- THE PROBLEM -
Stop after the line containing "keeps_setSeq | apply keeps_kvWrite"; retype every line of the data before it exactly, starting from the first.

- RAW DATA -

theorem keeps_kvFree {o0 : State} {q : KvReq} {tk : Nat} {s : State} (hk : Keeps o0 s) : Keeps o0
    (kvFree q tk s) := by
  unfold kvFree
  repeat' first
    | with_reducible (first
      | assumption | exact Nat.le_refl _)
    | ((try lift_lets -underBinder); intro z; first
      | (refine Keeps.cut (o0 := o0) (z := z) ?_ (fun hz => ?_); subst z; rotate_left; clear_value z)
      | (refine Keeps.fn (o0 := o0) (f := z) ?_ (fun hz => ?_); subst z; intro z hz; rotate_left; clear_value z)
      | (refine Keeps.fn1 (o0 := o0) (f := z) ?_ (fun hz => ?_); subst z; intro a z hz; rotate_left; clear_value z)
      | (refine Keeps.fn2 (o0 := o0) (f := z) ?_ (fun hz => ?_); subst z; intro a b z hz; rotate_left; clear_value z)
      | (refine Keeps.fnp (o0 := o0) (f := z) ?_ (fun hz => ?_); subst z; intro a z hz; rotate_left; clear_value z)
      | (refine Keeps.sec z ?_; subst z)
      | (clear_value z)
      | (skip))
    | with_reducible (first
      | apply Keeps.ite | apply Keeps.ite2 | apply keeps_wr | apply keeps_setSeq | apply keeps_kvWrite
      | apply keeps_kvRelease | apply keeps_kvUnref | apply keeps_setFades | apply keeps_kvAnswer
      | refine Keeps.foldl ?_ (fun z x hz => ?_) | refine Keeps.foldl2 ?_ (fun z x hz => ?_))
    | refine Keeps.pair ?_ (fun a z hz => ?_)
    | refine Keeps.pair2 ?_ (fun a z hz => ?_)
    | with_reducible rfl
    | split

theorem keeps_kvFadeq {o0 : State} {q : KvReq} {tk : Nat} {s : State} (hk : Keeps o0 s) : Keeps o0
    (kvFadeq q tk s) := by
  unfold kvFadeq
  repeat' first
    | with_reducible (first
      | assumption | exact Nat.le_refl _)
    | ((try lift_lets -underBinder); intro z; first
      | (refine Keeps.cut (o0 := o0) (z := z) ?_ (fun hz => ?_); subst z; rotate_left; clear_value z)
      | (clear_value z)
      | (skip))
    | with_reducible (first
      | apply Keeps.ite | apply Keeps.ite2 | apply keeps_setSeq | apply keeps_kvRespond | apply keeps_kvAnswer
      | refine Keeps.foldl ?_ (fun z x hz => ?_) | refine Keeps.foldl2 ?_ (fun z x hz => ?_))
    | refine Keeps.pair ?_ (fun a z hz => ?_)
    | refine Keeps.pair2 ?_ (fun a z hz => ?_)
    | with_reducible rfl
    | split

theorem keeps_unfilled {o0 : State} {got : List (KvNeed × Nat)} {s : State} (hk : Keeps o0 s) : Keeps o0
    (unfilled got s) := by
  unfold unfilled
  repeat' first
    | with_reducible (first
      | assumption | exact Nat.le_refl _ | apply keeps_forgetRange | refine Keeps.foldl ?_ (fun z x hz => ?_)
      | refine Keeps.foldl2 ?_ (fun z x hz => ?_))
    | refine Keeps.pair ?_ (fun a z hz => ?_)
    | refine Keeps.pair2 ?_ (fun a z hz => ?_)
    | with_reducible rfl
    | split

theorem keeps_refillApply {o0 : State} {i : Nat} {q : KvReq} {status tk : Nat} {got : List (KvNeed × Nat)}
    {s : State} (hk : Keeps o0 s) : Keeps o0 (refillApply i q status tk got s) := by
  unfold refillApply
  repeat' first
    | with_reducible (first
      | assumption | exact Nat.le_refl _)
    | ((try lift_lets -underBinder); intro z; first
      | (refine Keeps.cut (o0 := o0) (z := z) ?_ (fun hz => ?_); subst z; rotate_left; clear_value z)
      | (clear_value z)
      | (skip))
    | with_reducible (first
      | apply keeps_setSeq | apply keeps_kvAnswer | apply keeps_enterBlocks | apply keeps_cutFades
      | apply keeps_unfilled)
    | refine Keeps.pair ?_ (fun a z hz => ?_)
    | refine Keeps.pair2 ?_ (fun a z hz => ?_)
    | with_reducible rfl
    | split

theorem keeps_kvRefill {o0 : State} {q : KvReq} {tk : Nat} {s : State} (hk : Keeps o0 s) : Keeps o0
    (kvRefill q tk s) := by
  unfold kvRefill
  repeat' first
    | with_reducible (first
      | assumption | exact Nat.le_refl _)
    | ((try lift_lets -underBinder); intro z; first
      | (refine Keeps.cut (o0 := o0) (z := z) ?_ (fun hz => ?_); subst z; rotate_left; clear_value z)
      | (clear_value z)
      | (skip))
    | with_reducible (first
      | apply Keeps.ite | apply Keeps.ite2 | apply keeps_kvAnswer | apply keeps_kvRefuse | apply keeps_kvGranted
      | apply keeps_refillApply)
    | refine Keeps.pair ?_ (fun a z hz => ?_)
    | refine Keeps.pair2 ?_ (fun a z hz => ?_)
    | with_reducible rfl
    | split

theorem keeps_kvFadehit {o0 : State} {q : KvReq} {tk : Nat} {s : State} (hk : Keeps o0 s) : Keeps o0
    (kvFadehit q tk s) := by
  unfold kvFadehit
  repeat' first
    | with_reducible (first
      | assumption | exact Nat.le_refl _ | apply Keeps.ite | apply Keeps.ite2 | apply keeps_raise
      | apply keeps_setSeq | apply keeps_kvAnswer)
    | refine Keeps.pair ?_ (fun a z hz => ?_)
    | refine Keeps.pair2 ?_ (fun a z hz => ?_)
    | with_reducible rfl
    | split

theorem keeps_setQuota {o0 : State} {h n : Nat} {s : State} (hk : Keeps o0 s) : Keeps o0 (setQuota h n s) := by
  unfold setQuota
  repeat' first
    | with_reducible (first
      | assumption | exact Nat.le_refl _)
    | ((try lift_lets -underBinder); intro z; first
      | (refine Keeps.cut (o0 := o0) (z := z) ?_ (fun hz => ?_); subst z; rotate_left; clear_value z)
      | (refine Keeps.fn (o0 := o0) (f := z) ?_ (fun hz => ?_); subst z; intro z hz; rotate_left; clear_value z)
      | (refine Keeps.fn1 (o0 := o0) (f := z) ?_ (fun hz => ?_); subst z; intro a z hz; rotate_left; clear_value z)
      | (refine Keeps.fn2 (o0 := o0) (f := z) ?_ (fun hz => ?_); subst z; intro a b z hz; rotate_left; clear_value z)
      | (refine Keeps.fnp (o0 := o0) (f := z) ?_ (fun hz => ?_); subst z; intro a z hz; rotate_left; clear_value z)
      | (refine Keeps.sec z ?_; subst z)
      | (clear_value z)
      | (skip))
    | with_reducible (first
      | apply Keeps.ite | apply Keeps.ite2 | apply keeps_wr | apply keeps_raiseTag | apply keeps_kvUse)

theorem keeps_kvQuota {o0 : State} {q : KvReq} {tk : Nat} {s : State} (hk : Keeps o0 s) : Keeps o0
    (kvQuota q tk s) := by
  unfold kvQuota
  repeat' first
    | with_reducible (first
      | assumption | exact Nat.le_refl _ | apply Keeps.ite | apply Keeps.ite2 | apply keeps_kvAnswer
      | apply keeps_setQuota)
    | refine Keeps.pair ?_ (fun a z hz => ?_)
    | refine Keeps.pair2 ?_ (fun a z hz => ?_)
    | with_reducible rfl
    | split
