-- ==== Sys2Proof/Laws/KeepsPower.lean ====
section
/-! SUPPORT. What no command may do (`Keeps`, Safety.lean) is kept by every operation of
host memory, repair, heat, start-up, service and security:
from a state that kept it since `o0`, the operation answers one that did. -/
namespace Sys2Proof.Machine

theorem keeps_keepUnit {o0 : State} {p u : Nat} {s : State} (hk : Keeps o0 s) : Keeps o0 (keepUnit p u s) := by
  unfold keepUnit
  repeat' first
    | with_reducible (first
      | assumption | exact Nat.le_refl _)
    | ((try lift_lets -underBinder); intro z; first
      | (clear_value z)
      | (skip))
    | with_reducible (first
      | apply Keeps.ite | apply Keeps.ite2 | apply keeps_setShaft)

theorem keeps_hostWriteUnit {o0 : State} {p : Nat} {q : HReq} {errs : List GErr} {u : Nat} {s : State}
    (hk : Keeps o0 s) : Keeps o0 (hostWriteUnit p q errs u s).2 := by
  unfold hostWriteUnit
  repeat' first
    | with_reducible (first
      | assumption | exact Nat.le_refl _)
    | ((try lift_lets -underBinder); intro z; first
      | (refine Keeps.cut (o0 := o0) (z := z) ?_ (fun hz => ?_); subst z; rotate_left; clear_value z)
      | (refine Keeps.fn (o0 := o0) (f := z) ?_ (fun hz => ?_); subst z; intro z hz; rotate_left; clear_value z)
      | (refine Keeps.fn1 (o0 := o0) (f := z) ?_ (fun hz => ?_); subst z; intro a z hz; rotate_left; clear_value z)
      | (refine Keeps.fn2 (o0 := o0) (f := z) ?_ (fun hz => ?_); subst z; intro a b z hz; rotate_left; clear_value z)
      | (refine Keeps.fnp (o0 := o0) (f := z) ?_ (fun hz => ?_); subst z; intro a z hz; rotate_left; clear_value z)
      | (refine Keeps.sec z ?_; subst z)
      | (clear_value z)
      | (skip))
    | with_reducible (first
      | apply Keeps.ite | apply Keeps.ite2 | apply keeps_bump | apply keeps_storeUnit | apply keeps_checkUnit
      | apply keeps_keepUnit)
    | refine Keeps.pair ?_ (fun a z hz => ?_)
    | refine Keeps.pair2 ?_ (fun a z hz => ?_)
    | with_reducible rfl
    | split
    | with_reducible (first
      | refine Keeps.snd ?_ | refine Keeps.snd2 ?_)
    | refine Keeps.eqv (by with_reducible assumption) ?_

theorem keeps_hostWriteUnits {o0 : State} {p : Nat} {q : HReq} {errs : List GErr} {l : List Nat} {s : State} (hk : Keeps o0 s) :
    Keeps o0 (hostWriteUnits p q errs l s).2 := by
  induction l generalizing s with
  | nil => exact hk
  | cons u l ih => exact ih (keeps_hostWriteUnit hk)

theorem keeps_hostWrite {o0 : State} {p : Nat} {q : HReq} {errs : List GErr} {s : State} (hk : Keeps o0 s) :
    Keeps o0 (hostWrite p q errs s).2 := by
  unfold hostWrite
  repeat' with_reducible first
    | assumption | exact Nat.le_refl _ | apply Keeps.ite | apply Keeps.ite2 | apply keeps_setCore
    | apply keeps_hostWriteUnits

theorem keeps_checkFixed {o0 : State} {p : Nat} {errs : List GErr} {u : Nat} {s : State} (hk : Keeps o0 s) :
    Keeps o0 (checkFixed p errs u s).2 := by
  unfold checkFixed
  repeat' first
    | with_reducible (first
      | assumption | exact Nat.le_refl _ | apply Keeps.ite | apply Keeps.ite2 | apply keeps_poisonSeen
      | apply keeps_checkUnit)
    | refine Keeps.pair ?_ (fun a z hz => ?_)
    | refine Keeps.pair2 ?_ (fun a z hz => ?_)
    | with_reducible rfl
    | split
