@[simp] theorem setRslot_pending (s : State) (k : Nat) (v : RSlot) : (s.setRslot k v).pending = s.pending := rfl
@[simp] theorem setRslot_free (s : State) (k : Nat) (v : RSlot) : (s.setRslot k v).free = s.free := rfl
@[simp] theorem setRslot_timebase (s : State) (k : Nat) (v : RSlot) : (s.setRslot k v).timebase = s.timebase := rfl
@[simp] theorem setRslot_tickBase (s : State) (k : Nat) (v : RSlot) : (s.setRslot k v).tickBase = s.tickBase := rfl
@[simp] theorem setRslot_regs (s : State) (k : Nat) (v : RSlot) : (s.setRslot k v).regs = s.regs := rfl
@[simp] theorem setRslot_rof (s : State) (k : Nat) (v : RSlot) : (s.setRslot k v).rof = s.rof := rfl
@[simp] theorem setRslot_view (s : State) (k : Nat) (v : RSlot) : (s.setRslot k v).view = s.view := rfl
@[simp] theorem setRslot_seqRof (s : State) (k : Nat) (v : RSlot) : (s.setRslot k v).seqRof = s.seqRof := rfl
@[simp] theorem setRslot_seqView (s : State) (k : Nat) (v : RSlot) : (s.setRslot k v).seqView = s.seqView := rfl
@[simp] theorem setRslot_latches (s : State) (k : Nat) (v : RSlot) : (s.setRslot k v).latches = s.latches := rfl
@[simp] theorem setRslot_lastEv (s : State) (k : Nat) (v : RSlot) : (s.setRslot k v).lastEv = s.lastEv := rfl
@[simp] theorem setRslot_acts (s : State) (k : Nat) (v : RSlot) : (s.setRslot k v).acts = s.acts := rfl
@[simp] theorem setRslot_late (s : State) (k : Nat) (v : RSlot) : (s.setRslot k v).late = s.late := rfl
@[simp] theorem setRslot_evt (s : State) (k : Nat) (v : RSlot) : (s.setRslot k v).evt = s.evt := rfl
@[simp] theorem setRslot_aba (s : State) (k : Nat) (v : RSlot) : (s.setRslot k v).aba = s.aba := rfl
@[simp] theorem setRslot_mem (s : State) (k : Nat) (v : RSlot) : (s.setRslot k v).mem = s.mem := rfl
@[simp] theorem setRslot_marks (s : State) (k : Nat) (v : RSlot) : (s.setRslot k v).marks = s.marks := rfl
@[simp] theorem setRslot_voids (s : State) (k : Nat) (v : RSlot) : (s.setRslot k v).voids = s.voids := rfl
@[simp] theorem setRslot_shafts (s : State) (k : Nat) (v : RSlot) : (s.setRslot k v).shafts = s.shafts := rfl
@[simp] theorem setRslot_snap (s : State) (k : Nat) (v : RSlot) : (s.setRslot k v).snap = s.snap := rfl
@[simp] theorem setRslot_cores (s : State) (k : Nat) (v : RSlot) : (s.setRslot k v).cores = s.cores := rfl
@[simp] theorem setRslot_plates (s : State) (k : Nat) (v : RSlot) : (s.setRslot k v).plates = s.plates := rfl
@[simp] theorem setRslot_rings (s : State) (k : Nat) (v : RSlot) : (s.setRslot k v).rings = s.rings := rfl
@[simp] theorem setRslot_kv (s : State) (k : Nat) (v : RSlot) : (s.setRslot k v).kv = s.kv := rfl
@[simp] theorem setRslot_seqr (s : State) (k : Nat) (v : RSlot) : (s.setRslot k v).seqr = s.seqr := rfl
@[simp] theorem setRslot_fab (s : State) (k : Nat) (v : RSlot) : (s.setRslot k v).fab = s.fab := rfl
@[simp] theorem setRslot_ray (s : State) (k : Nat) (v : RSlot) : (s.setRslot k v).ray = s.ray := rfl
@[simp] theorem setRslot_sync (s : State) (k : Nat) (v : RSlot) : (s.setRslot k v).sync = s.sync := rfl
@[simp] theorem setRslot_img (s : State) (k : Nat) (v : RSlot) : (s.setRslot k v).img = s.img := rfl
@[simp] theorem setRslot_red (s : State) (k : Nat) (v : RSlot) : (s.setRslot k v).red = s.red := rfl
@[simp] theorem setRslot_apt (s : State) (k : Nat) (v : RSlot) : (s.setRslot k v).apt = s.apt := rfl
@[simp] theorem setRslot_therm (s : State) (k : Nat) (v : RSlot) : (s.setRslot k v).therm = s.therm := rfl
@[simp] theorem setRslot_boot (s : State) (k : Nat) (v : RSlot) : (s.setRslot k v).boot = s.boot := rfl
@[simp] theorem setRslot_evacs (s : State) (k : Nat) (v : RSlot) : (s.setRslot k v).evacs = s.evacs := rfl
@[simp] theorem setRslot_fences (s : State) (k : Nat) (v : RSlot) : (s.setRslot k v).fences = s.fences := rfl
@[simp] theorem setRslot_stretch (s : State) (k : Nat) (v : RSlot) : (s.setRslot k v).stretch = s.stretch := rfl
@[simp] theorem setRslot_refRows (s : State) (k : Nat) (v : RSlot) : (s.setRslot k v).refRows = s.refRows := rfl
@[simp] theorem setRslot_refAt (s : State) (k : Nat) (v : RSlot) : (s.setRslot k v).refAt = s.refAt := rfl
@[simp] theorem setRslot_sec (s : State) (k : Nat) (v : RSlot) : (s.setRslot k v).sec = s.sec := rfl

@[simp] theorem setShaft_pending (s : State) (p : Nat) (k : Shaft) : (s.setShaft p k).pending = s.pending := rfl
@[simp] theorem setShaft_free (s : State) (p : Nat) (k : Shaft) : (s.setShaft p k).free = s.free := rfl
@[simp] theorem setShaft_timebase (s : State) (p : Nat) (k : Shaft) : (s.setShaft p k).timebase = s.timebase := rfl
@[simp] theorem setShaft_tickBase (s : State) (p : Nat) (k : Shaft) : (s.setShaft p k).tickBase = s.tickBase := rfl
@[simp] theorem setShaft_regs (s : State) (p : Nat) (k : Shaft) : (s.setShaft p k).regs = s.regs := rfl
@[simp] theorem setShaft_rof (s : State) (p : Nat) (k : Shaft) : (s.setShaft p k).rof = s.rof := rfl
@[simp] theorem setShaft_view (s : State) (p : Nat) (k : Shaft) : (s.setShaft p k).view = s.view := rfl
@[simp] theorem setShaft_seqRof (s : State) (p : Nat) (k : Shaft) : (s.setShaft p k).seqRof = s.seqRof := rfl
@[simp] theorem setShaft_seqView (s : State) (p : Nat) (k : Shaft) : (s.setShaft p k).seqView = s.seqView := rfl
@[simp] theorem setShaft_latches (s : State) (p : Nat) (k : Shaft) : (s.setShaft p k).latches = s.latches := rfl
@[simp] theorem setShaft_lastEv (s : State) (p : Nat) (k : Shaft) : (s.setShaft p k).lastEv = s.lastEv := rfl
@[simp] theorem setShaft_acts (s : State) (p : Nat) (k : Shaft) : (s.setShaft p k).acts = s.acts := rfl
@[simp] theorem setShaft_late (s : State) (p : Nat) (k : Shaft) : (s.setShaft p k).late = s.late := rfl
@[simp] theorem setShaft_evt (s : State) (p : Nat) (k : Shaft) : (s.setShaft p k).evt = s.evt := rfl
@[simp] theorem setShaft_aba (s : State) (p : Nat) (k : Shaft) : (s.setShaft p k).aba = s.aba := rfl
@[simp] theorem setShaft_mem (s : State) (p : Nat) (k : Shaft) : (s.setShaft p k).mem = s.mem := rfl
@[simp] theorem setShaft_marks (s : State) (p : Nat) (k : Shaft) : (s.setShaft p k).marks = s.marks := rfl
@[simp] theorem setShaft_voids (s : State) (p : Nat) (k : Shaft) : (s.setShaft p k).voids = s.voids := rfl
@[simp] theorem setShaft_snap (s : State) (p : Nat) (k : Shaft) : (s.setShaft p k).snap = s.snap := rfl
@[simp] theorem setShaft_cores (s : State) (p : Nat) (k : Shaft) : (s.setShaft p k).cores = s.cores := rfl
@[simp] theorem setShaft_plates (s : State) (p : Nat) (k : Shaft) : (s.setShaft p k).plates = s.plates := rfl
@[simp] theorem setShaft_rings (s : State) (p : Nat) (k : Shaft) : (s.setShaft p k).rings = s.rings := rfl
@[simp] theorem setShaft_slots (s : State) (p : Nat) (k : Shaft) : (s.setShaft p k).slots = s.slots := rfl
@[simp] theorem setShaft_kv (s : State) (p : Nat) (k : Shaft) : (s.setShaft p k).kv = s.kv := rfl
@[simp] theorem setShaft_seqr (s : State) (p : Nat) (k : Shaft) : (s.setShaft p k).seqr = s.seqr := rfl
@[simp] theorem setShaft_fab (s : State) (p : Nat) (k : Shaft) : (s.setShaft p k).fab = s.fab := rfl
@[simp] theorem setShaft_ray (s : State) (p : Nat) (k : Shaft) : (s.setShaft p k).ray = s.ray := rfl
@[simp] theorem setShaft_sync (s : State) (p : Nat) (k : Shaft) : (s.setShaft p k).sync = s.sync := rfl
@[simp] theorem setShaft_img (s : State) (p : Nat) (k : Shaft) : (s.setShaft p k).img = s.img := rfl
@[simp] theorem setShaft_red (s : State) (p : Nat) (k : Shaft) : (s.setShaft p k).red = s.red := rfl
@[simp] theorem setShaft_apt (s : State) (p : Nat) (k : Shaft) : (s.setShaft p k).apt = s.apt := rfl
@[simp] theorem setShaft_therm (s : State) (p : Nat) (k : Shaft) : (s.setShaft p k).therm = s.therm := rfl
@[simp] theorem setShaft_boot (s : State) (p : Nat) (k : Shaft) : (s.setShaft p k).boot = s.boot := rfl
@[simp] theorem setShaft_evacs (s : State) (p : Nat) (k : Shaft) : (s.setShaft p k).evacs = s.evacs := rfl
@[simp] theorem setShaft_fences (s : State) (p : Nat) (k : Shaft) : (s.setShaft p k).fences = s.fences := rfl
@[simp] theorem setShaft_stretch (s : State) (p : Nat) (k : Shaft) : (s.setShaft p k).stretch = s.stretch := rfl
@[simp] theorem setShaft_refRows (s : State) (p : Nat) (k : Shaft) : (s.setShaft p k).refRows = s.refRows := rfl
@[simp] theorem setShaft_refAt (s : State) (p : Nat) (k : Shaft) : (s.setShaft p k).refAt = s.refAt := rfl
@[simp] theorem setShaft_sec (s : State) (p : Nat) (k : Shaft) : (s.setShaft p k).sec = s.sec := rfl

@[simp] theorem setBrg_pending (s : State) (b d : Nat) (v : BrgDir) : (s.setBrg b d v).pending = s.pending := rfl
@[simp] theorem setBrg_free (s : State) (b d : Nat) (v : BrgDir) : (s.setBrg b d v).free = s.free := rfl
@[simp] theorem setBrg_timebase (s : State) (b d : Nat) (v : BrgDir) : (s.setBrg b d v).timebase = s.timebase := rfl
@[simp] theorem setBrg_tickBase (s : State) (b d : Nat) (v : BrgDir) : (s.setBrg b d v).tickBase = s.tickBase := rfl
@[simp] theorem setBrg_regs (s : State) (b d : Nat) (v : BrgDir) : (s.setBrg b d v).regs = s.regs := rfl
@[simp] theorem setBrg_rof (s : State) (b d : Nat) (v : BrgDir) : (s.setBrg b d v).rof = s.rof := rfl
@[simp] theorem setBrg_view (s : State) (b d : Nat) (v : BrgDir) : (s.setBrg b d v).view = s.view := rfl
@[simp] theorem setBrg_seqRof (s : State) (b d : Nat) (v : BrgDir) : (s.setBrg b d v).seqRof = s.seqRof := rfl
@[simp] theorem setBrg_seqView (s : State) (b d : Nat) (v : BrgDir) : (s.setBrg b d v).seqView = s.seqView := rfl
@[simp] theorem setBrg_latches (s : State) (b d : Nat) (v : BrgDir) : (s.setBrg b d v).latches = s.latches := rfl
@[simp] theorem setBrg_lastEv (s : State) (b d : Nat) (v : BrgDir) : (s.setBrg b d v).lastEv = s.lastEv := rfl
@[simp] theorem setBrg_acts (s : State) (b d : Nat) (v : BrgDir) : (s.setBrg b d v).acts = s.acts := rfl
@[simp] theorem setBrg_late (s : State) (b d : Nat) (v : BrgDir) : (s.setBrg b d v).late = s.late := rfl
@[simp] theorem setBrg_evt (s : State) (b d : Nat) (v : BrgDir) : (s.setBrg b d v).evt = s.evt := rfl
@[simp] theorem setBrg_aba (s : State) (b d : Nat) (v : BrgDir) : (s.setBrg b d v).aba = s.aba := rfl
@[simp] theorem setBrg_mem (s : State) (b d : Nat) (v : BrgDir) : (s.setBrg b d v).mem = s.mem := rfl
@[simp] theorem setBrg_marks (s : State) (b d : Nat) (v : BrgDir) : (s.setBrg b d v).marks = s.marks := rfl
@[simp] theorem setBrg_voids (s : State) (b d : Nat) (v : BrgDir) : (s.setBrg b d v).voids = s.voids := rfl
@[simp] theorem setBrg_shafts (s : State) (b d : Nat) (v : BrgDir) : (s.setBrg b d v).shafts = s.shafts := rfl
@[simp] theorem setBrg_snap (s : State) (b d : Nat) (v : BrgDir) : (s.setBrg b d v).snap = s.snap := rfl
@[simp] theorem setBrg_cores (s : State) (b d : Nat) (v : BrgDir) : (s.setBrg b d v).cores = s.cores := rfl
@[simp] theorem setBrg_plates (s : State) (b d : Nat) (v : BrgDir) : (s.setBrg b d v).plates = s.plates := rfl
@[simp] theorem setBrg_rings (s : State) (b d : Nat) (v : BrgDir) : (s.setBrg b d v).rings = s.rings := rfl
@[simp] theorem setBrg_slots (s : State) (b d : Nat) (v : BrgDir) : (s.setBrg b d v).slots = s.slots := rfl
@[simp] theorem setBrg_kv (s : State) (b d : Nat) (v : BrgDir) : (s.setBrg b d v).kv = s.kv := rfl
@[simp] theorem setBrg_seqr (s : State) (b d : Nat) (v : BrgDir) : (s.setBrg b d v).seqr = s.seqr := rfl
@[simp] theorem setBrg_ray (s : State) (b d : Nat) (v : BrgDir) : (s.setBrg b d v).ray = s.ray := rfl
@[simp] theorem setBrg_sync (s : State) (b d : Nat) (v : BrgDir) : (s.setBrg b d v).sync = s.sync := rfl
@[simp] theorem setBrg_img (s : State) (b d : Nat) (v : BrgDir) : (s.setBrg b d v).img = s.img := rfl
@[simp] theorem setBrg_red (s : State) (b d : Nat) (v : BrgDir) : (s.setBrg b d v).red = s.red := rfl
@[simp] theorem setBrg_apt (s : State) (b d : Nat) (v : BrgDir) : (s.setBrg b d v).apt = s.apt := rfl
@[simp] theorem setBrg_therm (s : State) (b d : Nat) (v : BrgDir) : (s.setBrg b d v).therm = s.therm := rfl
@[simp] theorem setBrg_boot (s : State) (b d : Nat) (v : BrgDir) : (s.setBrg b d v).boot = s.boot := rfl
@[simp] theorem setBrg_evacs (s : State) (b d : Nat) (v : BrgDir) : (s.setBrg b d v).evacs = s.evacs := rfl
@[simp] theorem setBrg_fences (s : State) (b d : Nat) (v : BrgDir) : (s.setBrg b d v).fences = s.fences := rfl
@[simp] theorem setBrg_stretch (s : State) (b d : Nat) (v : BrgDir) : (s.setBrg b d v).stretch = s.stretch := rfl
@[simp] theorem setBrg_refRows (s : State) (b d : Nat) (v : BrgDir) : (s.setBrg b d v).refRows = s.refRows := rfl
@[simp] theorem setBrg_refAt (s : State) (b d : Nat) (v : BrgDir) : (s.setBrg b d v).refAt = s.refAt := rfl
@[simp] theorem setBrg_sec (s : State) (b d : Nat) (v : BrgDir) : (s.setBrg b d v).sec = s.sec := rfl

- EXERCISE SOLUTION -
theorem keeps_kvFree {o0 : State} {q : KvReq} {tk : Nat} {s : State} (hk : Keeps o0 s) : Keeps o0
    (kvFree q tk s) := by
  unfold kvFree
  repeat' first
    | with_reducible (first
      | assumption | exact Nat.le_refl _)
    | ((try lift_lets -underBinder); intro z; first
      | (refine Keeps.cut (o0 := o0) (z := z) ?_ (fun hz => ?_); subst z; rotate_left; clear_value z)
      | (refine Keeps.fn (o0 := o0) (f := z) ?_ (fun hz => ?_); subst z; intro z hz; rotate_left; clear_value z)
      | (refine Keeps.fn1 (o0 := o0) (f := z) ?_ (fun hz => ?_); subst z; intro a z hz; rotate_left; clear_value z)
      | (refine Keeps.fn2 (o0 := o0) (f := z) ?_ (fun hz => ?_); subst z; intro a b z hz; rotate_left; clear_value z)
      | (refine Keeps.fnp (o0 := o0) (f := z) ?_ (fun hz => ?_); subst z; intro a z hz; rotate_left; clear_value z)
      | (refine Keeps.sec z ?_; subst z)
      | (clear_value z)
      | (skip))
    | with_reducible (first
      | apply Keeps.ite | apply Keeps.ite2 | apply keeps_wr | apply keeps_setSeq | apply keeps_kvWrite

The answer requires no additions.